BEGIN Extracted records

include hpark in
theorem run_entered (hnew : (scanned lines s).power.state = .run) (hold : s.power.state ≠ .run) :
    (scanned lines s).gauge.live = true ∧ (scanned lines s).gauge.bulbCheck = some 3000000
      ∧ (scanned lines s).meas.fastWindow = some 0 ∧ Reminded (scanned lines s) := by
  obtain ⟨hchanged, hrun⟩ := run_of_changed halive hnew hold
  have hgauge := scanned_gauge halive hpark (lines := lines) (by rw [hnew]; exact hold.symm)
  rw [hrun] at hgauge
  have hpowered := hchanged.powered.trans hrun
  refine ⟨by rw [hgauge]; rfl, by rw [hgauge]; rfl, by rw [scanned_meas, hpowered]; rfl, ?_⟩
  refine Reminded.of_shown (Reminded.delivered (s := powered lines s) ?_ (events lines s)) (settle_shown s _)
  rw [hpowered]
  exact remind_reminded _

include hpark in
theorem run_entered_gauges (hnew : (scanned lines s).power.state = .run) (hold : s.power.state ≠ .run) (g : Fin 6) :
    (scanned lines s).gauge.gauges[g] =
      if (s.gauge.live = false ∧ ((returned s s.gauge.gauges[g]).mode = .off ∨ (returned s s.gauge.gauges[g]).mode = .ret))
          ∨ (s.gauge.live = true ∧ s.power.state = .awake ∧ s.gauge.sweepOn = true
            ∧ (returned s s.gauge.gauges[g]).mode = .follow) then
        sweeping s.gauge.sweepOn (returned s s.gauge.gauges[g])
      else returned s s.gauge.gauges[g] := by
  obtain ⟨hchanged, hrun⟩ := run_of_changed halive hnew hold
  have hgauge := scanned_gauge halive hpark (lines := lines) (by rw [hnew]; exact hold.symm)
  have hgauges : (scanned lines s).gauge.gauges[g] = (setPower (accepted lines s)).gauge.gauges[g] := by rw [hgauge]
  have hback : (roused (accepted lines s)).gauge.gauges[g] = returned s s.gauge.gauges[g] :=
    roused_gauges (s := accepted lines s) hpark g
  obtain ⟨hlive, hsweep⟩ := roused_mode (s := accepted lines s)
  have hacc : decide (s.power.state = .acc) = false ↔ s.power.state = .awake := by
    have hparked := state_of_alive halive
    revert hold hparked
    rcases s.power.state with _ | _ | _ | _ <;> decide
  rw [hgauges, hrun, runEntry_gauges, hback, hlive, hsweep]
  exact if_congr (or_congr Iff.rfl (and_congr Iff.rfl (and_congr hacc Iff.rfl))) rfl rfl

/-! ### Leaving RUN -/

theorem leftRun_cases (hold : s.power.state = .run) (hnew : (scanned lines s).power.state ≠ .run) :
    setPower (accepted lines s) = leaveRun (chosen (accepted lines s))
      ∨ setPower (accepted lines s) = enterAwake (leaveRun (chosen (accepted lines s))) := by
  have hchanged := changed_of_ne (lines := lines) halive (by rw [hold]; exact hnew)
  rw [hchanged.state] at hnew
  rcases hstate : ignitionState (accepted lines s) with _ | _ | _ | _
  · exact absurd hstate hnew
  · exact .inl (setPower_acc_of_run (s := accepted lines s) hold hstate)
  · exact .inr (setPower_awake_of_run (s := accepted lines s) hold hstate)
  · exact absurd hstate (ignitionState_ne_parked _)

include hpark in
theorem run_left (hold : s.power.state = .run) (hnew : (scanned lines s).power.state ≠ .run) :
    (scanned lines s).meas.fastWindow = none ∧ ∀ g : Fin 6, (scanned lines s).gauge.gauges[g] =
      if s.gauge.gauges[g].mode = .sweep then { s.gauge.gauges[g] with mode := .follow } else s.gauge.gauges[g] := by
  have hne : (scanned lines s).power.state ≠ s.power.state := by rw [hold]; exact hnew
  have hgauge := scanned_gauge halive hpark (lines := lines) hne
  have hblocks : (setPower (accepted lines s)).gauge = (leaveRun (chosen (accepted lines s))).gauge
      ∧ (setPower (accepted lines s)).meas.fastWindow = none := by
    rcases leftRun_cases halive hold hnew with h | h
    · rw [h]
      exact ⟨rfl, rfl⟩
    · rw [h]
      exact ⟨rfl, rfl⟩
  refine ⟨by rw [scanned_meas, (changed_of_ne halive hne).powered, hblocks.2], fun g => ?_⟩
  rw [hgauge, hblocks.1]
  exact leaveRun_gauges (chosen (accepted lines s)) g

/-! ### Entering AWAKE -/

/-- R160: the state in which AWAKE is entered. -/
theorem awake_of_changed (hnew : (scanned lines s).power.state = .awake) (hold : s.power.state ≠ .awake) :
    ∃ u, powered lines s = enterAwake u ∧ u.power.limit = s.power.limit ∧ u.warn.list = s.warn.list := by
  have hchanged := changed_of_ne (lines := lines) halive (by rw [hnew]; exact hold.symm)
  have hstate := hchanged.state.symm.trans hnew
  rw [hchanged.powered]
  rcases hwas : s.power.state with _ | _ | _ | _
  · exact ⟨_, setPower_awake_of_run (s := accepted lines s) hwas hstate, rfl, rfl⟩
  · exact ⟨_, setPower_awake_of_acc (s := accepted lines s) hwas hstate, rfl, rfl⟩
  · exact absurd hwas hold
  · exact absurd hwas (state_of_alive halive)

omit halive in
theorem silence_of_line {l : Link} {x : LinkState} (h : LinkState.line ((scanned lines s).link l) = LinkState.line x) :
    ((scanned lines s).link l).silence = x.silence ∧ ((scanned lines s).link l).silent = x.silent :=
  ⟨congrArg (fun y => y.2.1) h, congrArg (fun y => y.2.2) h⟩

END Extracted records

Assigned task:
In the entries above, the lines from the one bearing "rw [hpowered]" up to and including the one bearing "if (s.gauge.live = false" should be transcribed exactly; no other line is wanted.

Written reply:
  rw [hpowered]
  exact remind_reminded _

include hpark in
theorem run_entered_gauges (hnew : (scanned lines s).power.state = .run) (hold : s.power.state ≠ .run) (g : Fin 6) :
    (scanned lines s).gauge.gauges[g] =
      if (s.gauge.live = false ∧ ((returned s s.gauge.gauges[g]).mode = .off ∨ (returned s s.gauge.gauges[g]).mode = .ret))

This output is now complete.